/-- The bulletin `r` set back at the head of the queue,
    and a prompt placed before it: the records that the queue has no
room for are dropped from its back. -/
theorem setBack_join {p : Part} {r x : Prompt} {front lost : List Prompt} (t : Nat) (hx : x.front = true)
    (hx' : x.cls ≠ .safety)
    (hw : p.anu.waiting = r :: front ++ lost)
    (hf : front.length ≤ 10) (hlo : lost.length ≤ 2) (hor : lost = [] ∨ front.length = 10)
    (hlost : ∀ x ∈ lost, x.cls ≠ .ring ∧ x.cls ≠ .bulletin) :
    ∃ lost' n', dropBack 12 p = { p with anu := { p.anu with waiting := r :: front ++ lost' }, nfu := n' }
      ∧ (∀ x ∈ lost', x ∈ lost)
      ∧ placePrompt x { dropBack 12 p with anu := { (dropBack 12 p).anu with tagCounter := t } }
        = { p with anu := { p.anu with tagCounter := t, waiting := x :: r :: front }
                   nfu := lost.reverse.foldl (fun q x => q.post .promptDropped x.tag none) p.nfu } := by
  have hpl : ∀ q, placePrompt x q = { dropBack 11 q with anu :=
      { (dropBack 11 q).anu with waiting := x :: (dropBack 11 q).anu.waiting } } := by
    intro q
    unfold placePrompt
    rw [if_neg (by simpa using hx'), hx]; rfl
  have under : ∀ (q : Part) , q.anu.waiting = r :: front → dropBack 11 q = q :=
    fun q hq => dropBack_under (by simp only [hq, List.length_cons]; omega)
  have toomany : ∀ (q : Part) (y : Prompt), y ∈ lost → front.length = 10 → q.anu.waiting = r :: front ++ [y] →
      dropBack 11 q = { q with
        anu := { q.anu with waiting := r :: front }
        nfu := q.nfu.post .promptDropped y.tag none } :=
    fun q y hy h10 hq => dropBack_over hq (by rw [hq]; grind) (hlost y hy)
  rcases lost with _ | ⟨y, _ | ⟨z, _ | ⟨u, l⟩⟩⟩
  · have e : dropBack 12 p = p := dropBack_under (by rw [hw]; grind)
    refine ⟨[], p.nfu, ?_, by simp, ?_⟩
    · rw [e, ← hw]
    · rw [hpl, e, under { p with anu := { p.anu with tagCounter := t } } (by show p.anu.waiting = _; rw [hw]; simp)]
      have : p.anu.waiting = r :: front := by rw [hw]; simp
      exact congrArg (fun l => { p with anu := { p.anu with tagCounter := t, waiting := x :: l } }) this
  · have h10 : front.length = 10 := by simpa using hor
    have e : dropBack 12 p = p := dropBack_under (by rw [hw]; grind)
    refine ⟨[y], p.nfu, ?_, by simp, ?_⟩
    · rw [e, ← hw]
    · rw [hpl, e, toomany { p with anu := { p.anu with tagCounter := t } } y (by simp) h10 hw]; rfl
  · have h10 : front.length = 10 := by simpa using hor
    have e : dropBack 12 p = { p with
        anu := { p.anu with waiting := r :: front ++ [y] }
        nfu := p.nfu.post .promptDropped z.tag none } :=
      dropBack_over (by rw [hw]; simp) (by rw [hw]; grind) (hlost z (by simp))
    refine ⟨[y], _, e, by simp, ?_⟩
    rw [hpl, e, toomany _ y (by simp) h10 rfl]; rfl
  · simp at hlo

/-! ### Calls -/

/-- A context changed: the seat's record, and at most a notice. -/
theorem changeContext_only (k : Seat) (f : SeatRt → SeatRt) (p : Part) :
    changeContext k f p = { p.setSeat k (f (p.seat k)) with
      nfu := if (p.seat k).context != (f (p.seat k)).context && k == p.carried then p.nfu.post .canceller
          (seatCode k) none else p.nfu } := by
  unfold changeContext
  dsimp only
  split
  · rfl
  · rfl

/-- A new signature, with no error standing. -/
theorem setSignature_only {sig : Signature} {p : Part} (hl : p.tst.latent = []) :
    ∃ s u n, setSignature sig p = { p with clp := { p.clp with sig := sig, seats := s, uplinkCode := u }, nfu := n }
      ∧ ((∀ k, (p.seat k).context = .reset) → s = p.clp.seats ∧ n = p.nfu) := by
  unfold setSignature
  split
  · rename_i h; subst h; exact ⟨_, _, _, rfl, fun _ => ⟨rfl, rfl⟩⟩
  · have key : ∀ (l : List Seat) (q : Part), ∃ s n, l.foldl (fun q k =>
        if (q.seat k).context == .reset then q else changeContext k (SeatRt.trained sig) q) q
          = { q with clp := { q.clp with seats := s }, nfu := n }
        ∧ ((∀ k, (q.seat k).context = .reset) → s = q.clp.seats ∧ n = q.nfu) := by
      intro l
      induction l with
      | nil => intro q; exact ⟨_, _, rfl, fun _ => ⟨rfl, rfl⟩⟩
      | cons a l ih =>
        intro q
        rw [List.foldl_cons]
        by_cases ha : ((q.seat a).context == .reset) = true
        · rw [if_pos ha]; exact ih q
        · rw [if_neg ha]
          obtain ⟨s, n, e, _⟩ := ih (changeContext a (SeatRt.trained sig) q)
          refine ⟨s, n, by rw [e, changeContext_only]; rfl, fun h => ?_⟩
          rw [h a] at ha; exact absurd rfl ha
    obtain ⟨s, n, e, hr⟩ := key Seat.all { p with clp := { p.clp with sig := sig } }
    dsimp only
    rw [e, setUplink_clean (by exact hl)]
    exact ⟨s, _, n, rfl, fun h => hr h⟩

/-- Admission recomputed from none. -/
theorem readmit_only {p : Part} (hl : p.tst.latent = []) (ha : p.clp.admitted = .of fun _ => false) :
    ∃ s u n, readmit p = { p with
        clp := { p.clp with admitted := admittedOf p, seats := s, uplinkCode := u }
        nfu := n }
      ∧ (∀ k, (admittedOf p).get k = true → (s.get k).context = .training ∧ (s.get k).sig = some p.clp.sig)
      ∧ ((∀ k, (p.seat k).context = .reset) → n = if (admittedOf p).get p.carried = true then
            p.nfu.post .canceller (seatCode p.carried) none else p.nfu) := by
  have hb : ∀ k, p.clp.admitted.get k = false := by intro k; rw [ha]; cases k <;> rfl
  have key : ∀ (now : PerSeat Bool) (l : List Seat) (q : Part), l.Nodup → ∃ s n, l.foldl (fun q k =>
        if now.get k && !p.clp.admitted.get k then changeContext k (SeatRt.trained q.clp.sig) q
        else if p.clp.admitted.get k && !now.get k then unadmit k q else q) q
          = { q with clp := { q.clp with seats := s }, nfu := n }
        ∧ (∀ k ∈ l, now.get k = true → (s.get k).context = .training ∧ (s.get k).sig = some q.clp.sig)
        ∧ (∀ k, k ∉ l → s.get k = q.clp.seats.get k)
        ∧ ((∀ k ∈ l, (q.seat k).context = .reset) → n = if q.carried ∈ l ∧ now.get q.carried = true then
            q.nfu.post .canceller (seatCode q.carried) none else q.nfu) := by
    intro now l
    induction l with
    | nil => intro q _; exact ⟨q.clp.seats, q.nfu, rfl, by simp, by simp, by simp⟩
    | cons a l ih =>
      intro q hd
      obtain ⟨hal, hd'⟩ := List.nodup_cons.mp hd
      rw [List.foldl_cons, hb a]
      by_cases hn : now.get a = true
      · rw [if_pos (by simp [hn])]
        obtain ⟨s, n, e, h1, h2, h3⟩ := ih (changeContext a (SeatRt.trained q.clp.sig) q) hd'
        have hsig : (changeContext a (SeatRt.trained q.clp.sig) q).clp.sig = q.clp.sig :=
            by rw [changeContext_only]; rfl
        have hsa : (changeContext a (SeatRt.trained q.clp.sig) q).clp.seats = q.clp.seats.set a
            (SeatRt.trained q.clp.sig (q.seat a)) := by
          rw [changeContext_only]; rfl
        refine ⟨s, n, by rw [e, changeContext_only]; rfl, ?_, ?_, ?_⟩
        · intro k hk hnk
          rcases List.mem_cons.mp hk with rfl | hk
          · rw [h2 _ hal, hsa]; simp [SeatRt.trained]
          · have := h1 k hk hnk; rw [hsig] at this; exact this
        · intro k hk
          have hka : k ≠ a := fun h => hk (h ▸ List.mem_cons_self)
          rw [h2 k fun h => hk (List.mem_cons_of_mem _ h), hsa]; simp [hka]
        · intro hr
          have hc : (changeContext a (SeatRt.trained q.clp.sig) q).carried = q.carried :=
              by rw [changeContext_only]; rfl
          have hnn : (changeContext a (SeatRt.trained q.clp.sig) q).nfu
              = if a = q.carried then q.nfu.post .canceller (seatCode a) none else q.nfu := by
            rw [changeContext_only]
            dsimp only
            rw [hr a List.mem_cons_self]
            simp [SeatRt.trained]
          rw [h3 ?_, hc, hnn]
          · by_cases hac : a = q.carried
            · subst hac; simp [hal, hn]
            · have : q.carried ≠ a := fun h => hac h.symm
              simp [hac, this]
          · intro k hk
            have hka : k ≠ a := fun h => hal (h ▸ hk)
            show ((changeContext a (SeatRt.trained q.clp.sig) q).clp.seats.get k).context = _
            rw [hsa]; simp [hka]; exact hr k (List.mem_cons_of_mem _ hk)
      · rw [if_neg (by simp [hn]), if_neg (by simp)]
        obtain ⟨s, n, e, h1, h2, h3⟩ := ih q hd'
        refine ⟨s, n, e, ?_, ?_, ?_⟩
        · intro k hk hnk
          rcases List.mem_cons.mp hk with rfl | hk
          · exact absurd hnk hn
          · exact h1 k hk hnk
        · intro k hk; exact h2 k fun h => hk (List.mem_cons_of_mem _ h)
        · intro hr
          rw [h3 fun k hk => hr k (List.mem_cons_of_mem _ hk)]
          by_cases hac : q.carried = a
          · rw [hac]; simp [hn]
          · simp [hac]
  obtain ⟨s, n, e, h1, _, h3⟩ := key (admittedOf p) Seat.all
      { p with clp := { p.clp with admitted := admittedOf p } } (by decide)
  refine ⟨s, (readmit p).clp.uplinkCode, n, ?_, ?_, ?_⟩
  · unfold readmit; dsimp only; rw [e, setUplink_clean (by exact hl)]; rfl
  · intro k hk; exact h1 k (by cases k <;> decide) hk
  · intro hr
    have := h3 fun k _ => hr k
    rw [this]
    have hm : ∀ k, k ∈ Seat.all := by intro k; cases k <;> decide
    have hc : ({ p with clp := { p.clp with admitted := admittedOf p } } : Part).carried = p.carried := rfl
    rw [hc]; simp [hm]

/-! ### Tuners -/

/-- With no low-quality timer running and no ground for one, a report leaves the following as it is. -/
theorem watchQuality_idle {t : TunerId} {p : Part} (hl : p.tst.latent = []) (he : p.eligible t = false)
    (ht : (p.follow t).lowTimer = false) : watchQuality t p = p := by
  have hr : readFollowed t p = p := by
    unfold readFollowed; split
    · simp [checkStation, hl]
    · rfl
  unfold watchQuality
  rw [hr]; dsimp only
  rw [he]
  have : p.stm.follow.set t { p.follow t with lowTimer := false } = p.stm.follow := by
    have h2 : ({ p.follow t with lowTimer := false } : Follow) = p.follow t := by rw [← ht]
    rw [h2]; unfold Part.follow
    cases t <;> rfl
  show p.setFollow t _ = p
  unfold Part.setFollow; rw [this]

/-- Without following, or without a code heard, a tuner is not eligible. -/
theorem not_eligible {t : TunerId} {p : Part} (h : p.radioCfg.afEnable = false ∨ (p.tuner t).heard = none) :
    p.eligible t = false := by
  unfold Part.eligible
  dsimp only
  rcases h with h | h
  · rw [h]; rfl
  · rw [h]; simp

/-- What ends a seek. -/
theorem endSeek_only {t : TunerId} {k : Seek} {b : Bool} {c : Chan} {p : Part} (hl : p.tst.latent = [])
    (hc : (p.tuner t).chan = some c) :
    ∃ zm, endSeek t k b p = { p.setTuner t { p.tuner t with state := .playing, seek := none } with
        zmx := zm, nfu := p.nfu.post .seekDone (zoneCode k.zone) (if b then some c.freq else none) }
      ∧ ∀ z, (endSeek t k b p).zone z = if z = k.zone then { p.zone z with
            chan := some c, station := p.holderOf c
            code := ((p.holderOf c).bind p.station).map Station.code } else p.zone z := by
  unfold endSeek
  have hch : ((p.setTuner t { p.tuner t with state := .playing, seek := none }).tuner t).chan = some c := by simp [hc]
  dsimp only
  rw [hch]
  dsimp only
  unfold nameStation
  have hrh : ∀ q : Part, q.tst.latent = [] → readHolder c q = q := by
    intro q hq; unfold readHolder; split <;> simp [checkStation, hq]
  rw [hrh _ (by exact hl)]
  refine ⟨_, rfl, fun z => ?_⟩
  by_cases hz : z = k.zone
  · subst hz; simp; exact ⟨rfl, rfl⟩
  · simp [hz]

/-- A command issued is on the link or waits for it. -/
theorem issue_sent {t : TunerId} {cmd : LinkCmd} {p : Part} (ha : p.hasAddress t = true)
    (hs : (p.tuner t).state ≠ .fault)
    (hr : (p.tuner t).retry = none) :
    ∃ tu, issue t cmd p = { p with tuc := tu } ∧ tu.tuners = p.tuc.tuners ∧
        (t, cmd) ∈ tu.link.toList ++ tu.queue := by
  unfold issue
  rw [if_neg (by simp [ha, hs]), if_neg (by simp [hr])]
  refine ⟨_, rfl, ?_, ?_⟩
  · unfold startLink; split <;> rfl
  · unfold startLink
    split
    · rename_i x rest h1 h2
      dsimp only at h1 h2 ⊢
      have : (t, cmd) ∈ x :: rest := by rw [← h2]; simp
      simpa using this
    · simp

end Sys2Proof.Machine
end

◆ ◆ ◆ ◆ ◆ ◆ ◆

→ Task details:
Give back every line from the beginning of the records through the line holding "fun q y hy h10", exactly as it reads, and leave out the rest.

→ Exercise output:
/-- The bulletin `r` set back at the head of the queue,
    and a prompt placed before it: the records that the queue has no
room for are dropped from its back. -/
theorem setBack_join {p : Part} {r x : Prompt} {front lost : List Prompt} (t : Nat) (hx : x.front = true)
    (hx' : x.cls ≠ .safety)
    (hw : p.anu.waiting = r :: front ++ lost)
    (hf : front.length ≤ 10) (hlo : lost.length ≤ 2) (hor : lost = [] ∨ front.length = 10)
    (hlost : ∀ x ∈ lost, x.cls ≠ .ring ∧ x.cls ≠ .bulletin) :
    ∃ lost' n', dropBack 12 p = { p with anu := { p.anu with waiting := r :: front ++ lost' }, nfu := n' }
      ∧ (∀ x ∈ lost', x ∈ lost)
      ∧ placePrompt x { dropBack 12 p with anu := { (dropBack 12 p).anu with tagCounter := t } }
        = { p with anu := { p.anu with tagCounter := t, waiting := x :: r :: front }
                   nfu := lost.reverse.foldl (fun q x => q.post .promptDropped x.tag none) p.nfu } := by
  have hpl : ∀ q, placePrompt x q = { dropBack 11 q with anu :=
      { (dropBack 11 q).anu with waiting := x :: (dropBack 11 q).anu.waiting } } := by
    intro q
    unfold placePrompt
    rw [if_neg (by simpa using hx'), hx]; rfl
  have under : ∀ (q : Part) , q.anu.waiting = r :: front → dropBack 11 q = q :=
    fun q hq => dropBack_under (by simp only [hq, List.length_cons]; omega)
  have toomany : ∀ (q : Part) (y : Prompt), y ∈ lost → front.length = 10 → q.anu.waiting = r :: front ++ [y] →
      dropBack 11 q = { q with
        anu := { q.anu with waiting := r :: front }
        nfu := q.nfu.post .promptDropped y.tag none } :=
    fun q y hy h10 hq => dropBack_over hq (by rw [hq]; grind) (hlost y hy)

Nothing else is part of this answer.